I'm going to generalize the question slightly to ask whether it is beneficial to encode efficiency requirements in the type system. Clearly the answer is yes in some cases or we would not have RandomAccessCollection. We could replace this protocol with documentation on algorithms that specifies how the complexity of the algorithm degrades when index movement is O(n) instead of O(1) but we don't, and for very good reasons.

The most significant difference I see is that a collection either meets the efficiency requirements of RandomAccessCollection or it does not. In the case of MaterializableCollection there exist models (such as ranges) where some instances do meet the requirement and some do not (as well as a gray area in between which is highly context-dependent). Supporting these types requires some additional complexity, but along with that we gain the ability to see explicitly where a programmer judgment is being made.
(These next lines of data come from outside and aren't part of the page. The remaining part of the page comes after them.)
/-- No mask hides the leading nibble. -/
theorem opField_and_maskOfOp (w : Word) (op : Nat) : opField (w &&& maskOfOp op) = opField w := by
  have hkept : maskOfOp op &&& 0xF000#16 = 0xF000#16 := by
    unfold maskOfOp
    split <;> rfl
  rw [← opField_and_F000, BitVec.and_assoc, hkept, opField_and_F000]

/-- A word covered by a row has the row's leading nibble, and the row's fixed bits are the word's under the mask of that
nibble. -/
theorem opField_and_masked_of_covers {r : OpcodeRow} (hr : r ∈ opcodeRows) (w : Word) (h : r.covers w = true) :
    opField w = opField r.fixed ∧ w &&& maskOfOp (opField w) = r.fixed := by
  have hand : w &&& maskOfOp (opField r.fixed) = r.fixed := by
    rw [← mask_eq_maskOfOp r hr]
    exact beq_iff_eq.mp h
  have hop : opField w = opField r.fixed := by rw [← opField_and_maskOfOp w (opField r.fixed), hand]
  exact ⟨hop, hop ▸ hand⟩

/-! ## What the decoder looks at to accept a word -/

theorem decodeFamily8_isSome (hasSubn : Bool) (x y x' y' : Reg) (n : Nat) :
    (decodeFamily8 hasSubn x y n).isSome = (decodeFamily8 hasSubn x' y' n).isSome := by
  unfold decodeFamily8
  split
  case h_8 => cases hasSubn <;> rfl
  all_goals rfl

theorem decodeFamilyE_isSome (x x' : Reg) (nn : Nat) : (decodeFamilyE x nn).isSome = (decodeFamilyE x' nn).isSome := by
  unfold decodeFamilyE
  split <;> rfl

theorem decodeFamilyF_isSome (x x' : Reg) (nn : Nat) : (decodeFamilyF x nn).isSome = (decodeFamilyF x' nn).isSome := by
  unfold decodeFamilyF
  split <;> rfl

/-- The decoder accepts a word exactly when it accepts the bits under the mask of its leading nibble. -/
theorem decodeWord_isSome_and_maskOfOp (hasSubn : Bool) (w : Word) :
    (decodeWord hasSubn (w &&& maskOfOp (opField w))).isSome = (decodeWord hasSubn w).isSome := by
  have hop := opField_and_maskOfOp w (opField w)
  unfold decodeWord
  rw [hop]
  split <;> rename_i h
  case h_1 => rw [h, show maskOfOp 0x0 = BitVec.allOnes 16 from rfl, BitVec.and_allOnes]
  case h_6 | h_10 =>
    rw [h, show maskOfOp _ = 0xF00F#16 from rfl, nField_and_F00F]
    split <;> rfl
  case h_9 => rw [h, show maskOfOp _ = 0xF00F#16 from rfl, nField_and_F00F, decodeFamily8_isSome]
  case h_15 => rw [h, show maskOfOp _ = 0xF0FF#16 from rfl, nnField_and_F0FF, decodeFamilyE_isSome]
  case h_16 => rw [h, show maskOfOp _ = 0xF0FF#16 from rfl, nnField_and_F0FF, decodeFamilyF_isSome]
  all_goals rfl

/-- A word a row of the block's table covers is accepted, as the row's fixed bits are. -/
theorem decodeWord_isSome_of_covers {hasSubn : Bool} {r : OpcodeRow} {w : Word} (hr : r ∈ opcodeRowsOf hasSubn)
    (h : r.covers w = true) : (decodeWord hasSubn w).isSome := by
  obtain ⟨_, hfixed⟩ := opField_and_masked_of_covers (mem_opcodeRows_of_mem_opcodeRowsOf hr) w h
  rw [← decodeWord_isSome_and_maskOfOp, hfixed]
  exact decodeWord_fixed_isSome hasSubn r hr

/-! ## The row of an instruction -/

/-- The row of an instruction is in the table and covers its word (R76). -/
theorem row_covers_encode (i : Instr) : Laws.RowMatch.Statement i := by
  open Laws.RowMatch in
  cases i with
  | cls => exact cls
  | ret => exact ret
  | jp nnn => exact jp nnn
  | call nnn => exact call nnn
  | jpV0 nnn => exact jpV0 nnn
  | seImm x nn => exact seImm x nn
  | sneImm x nn => exact sneImm x nn
  | seReg x y => exact seReg x y
  | sneReg x y => exact sneReg x y
  | ldImm x nn => exact ldImm x nn
  | addImm x nn => exact addImm x nn
  | ldReg x y => exact ldReg x y
  | orReg x y => exact orReg x y
  | andReg x y => exact andReg x y
  | xorReg x y => exact xorReg x y
  | addReg x y => exact addReg x y
  | subReg x y => exact subReg x y
  | shr x y => exact shr x y
  | shl x y => exact shl x y
  | ldI nnn => exact ldI nnn
  | addI x => exact addI x
  | ldF x => exact ldF x
  | ldB x => exact ldB x
  | storeRegs x => exact storeRegs x
  | loadRegs x => exact loadRegs x
  | ldFromDt x => exact ldFromDt x
  | ldDt x => exact ldDt x
  | ldSt x => exact ldSt x
  | rnd x nn => exact rnd x nn
  | drw x y n => exact drw x y n
  | skp x => exact skp x
  | sknp x => exact sknp x
  | ldKey x => exact ldKey x
  | subn x y => exact subn x y

/-- The last row of the table is 8XY7's alone. -/
theorem row_mem_opcodeRowsOf {hasSubn : Bool} {i : Instr} (h : i.wellFormed hasSubn = true) :
    i.row ∈ opcodeRowsOf hasSubn := by
  have hmem : i.row ∈ opcodeRows := (row_covers_encode i).2
  cases hasSubn with
  | true => exact hmem
  | false =>
    have hlast : ∀ r ∈ opcodeRows, r ≠ ⟨0x8007#16, 0xF00F#16⟩ → r ∈ opcodeRowsOf false := by decide
    refine hlast _ hmem ?_
    cases i with
    | subn x y => cases h
    | _ => simp [Instr.row]

/-! ## The obligations -/

/-- Settles O3: a decoded word is the encoding of its instruction, which is of that instruction's row; and a covered word is
accepted because the decoder looks at the bits under the row's mask alone. -/
theorem decoderAgreesWithOpcodeTable : Obligations.DecoderAgreesWithOpcodeTable := by
  intro hasSubn w
  have hrow : ∀ i, decodeWord hasSubn w = some i → i.row ∈ opcodeRowsOf hasSubn ∧ i.row.covers w = true := by
    intro i hdecode
    obtain ⟨rfl, hwf⟩ := encodeOfDecodeGivesWord hasSubn w i hdecode
    exact ⟨row_mem_opcodeRowsOf hwf, (row_covers_encode i).1⟩
  refine ⟨⟨fun hnone r hr => ?_, fun huncovered => ?_⟩, hrow⟩
  · rw [← Bool.not_eq_true]
    intro hcovers
    have hsome := decodeWord_isSome_of_covers hr hcovers
    rw [hnone] at hsome
    cases hsome
  · rw [Option.eq_none_iff_forall_ne_some]
    intro i hdecode
    obtain ⟨hmem, hcovers⟩ := hrow i hdecode
    exact absurd hcovers (Bool.eq_false_iff.mp (huncovered _ hmem))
Do you think encoding the efficiency requirements of RandomAccessCollection as a protocol is a good idea? If you do but remain unconvinced about MaterializableCollection what differences between them account for the difference in opinion?

Choosing what to encode (and not to encode) in a type system is always a judgement call. Many programmers still prefer dynamic languages! On balance, my opinion is that the benefits of encoding materializability are worthwhile, especially if collections are allowed to be infinite. If I felt otherwise I would not have pitched it.

jawbroken · May 9, 2018, 11:37pm

Sorry, the prefix(while:) thing was a rhetorical question, explaining why I think this is more a documentation thing than actually encoding the complexity in the type system. For many parts of the API, the type system can't help you determine if the resulting Collection is materializable or not (I did a brief non-exhaustive survey in one of the other Sequence/Collection threads).

I remain unconvinced about MaterializableCollection, versus RandomAccessCollection because of the exact difference you mention. The type system can't help much and the harm of an infinite loop seems benign, because the error is generally obvious and “local”. I don't see your question strictly as a generalisation of mine, because in cases where the type system can easily help (e.g. RandomAccessCollection) and/or the error is particularly harmful or hard to diagnose, then the tradeoff is different.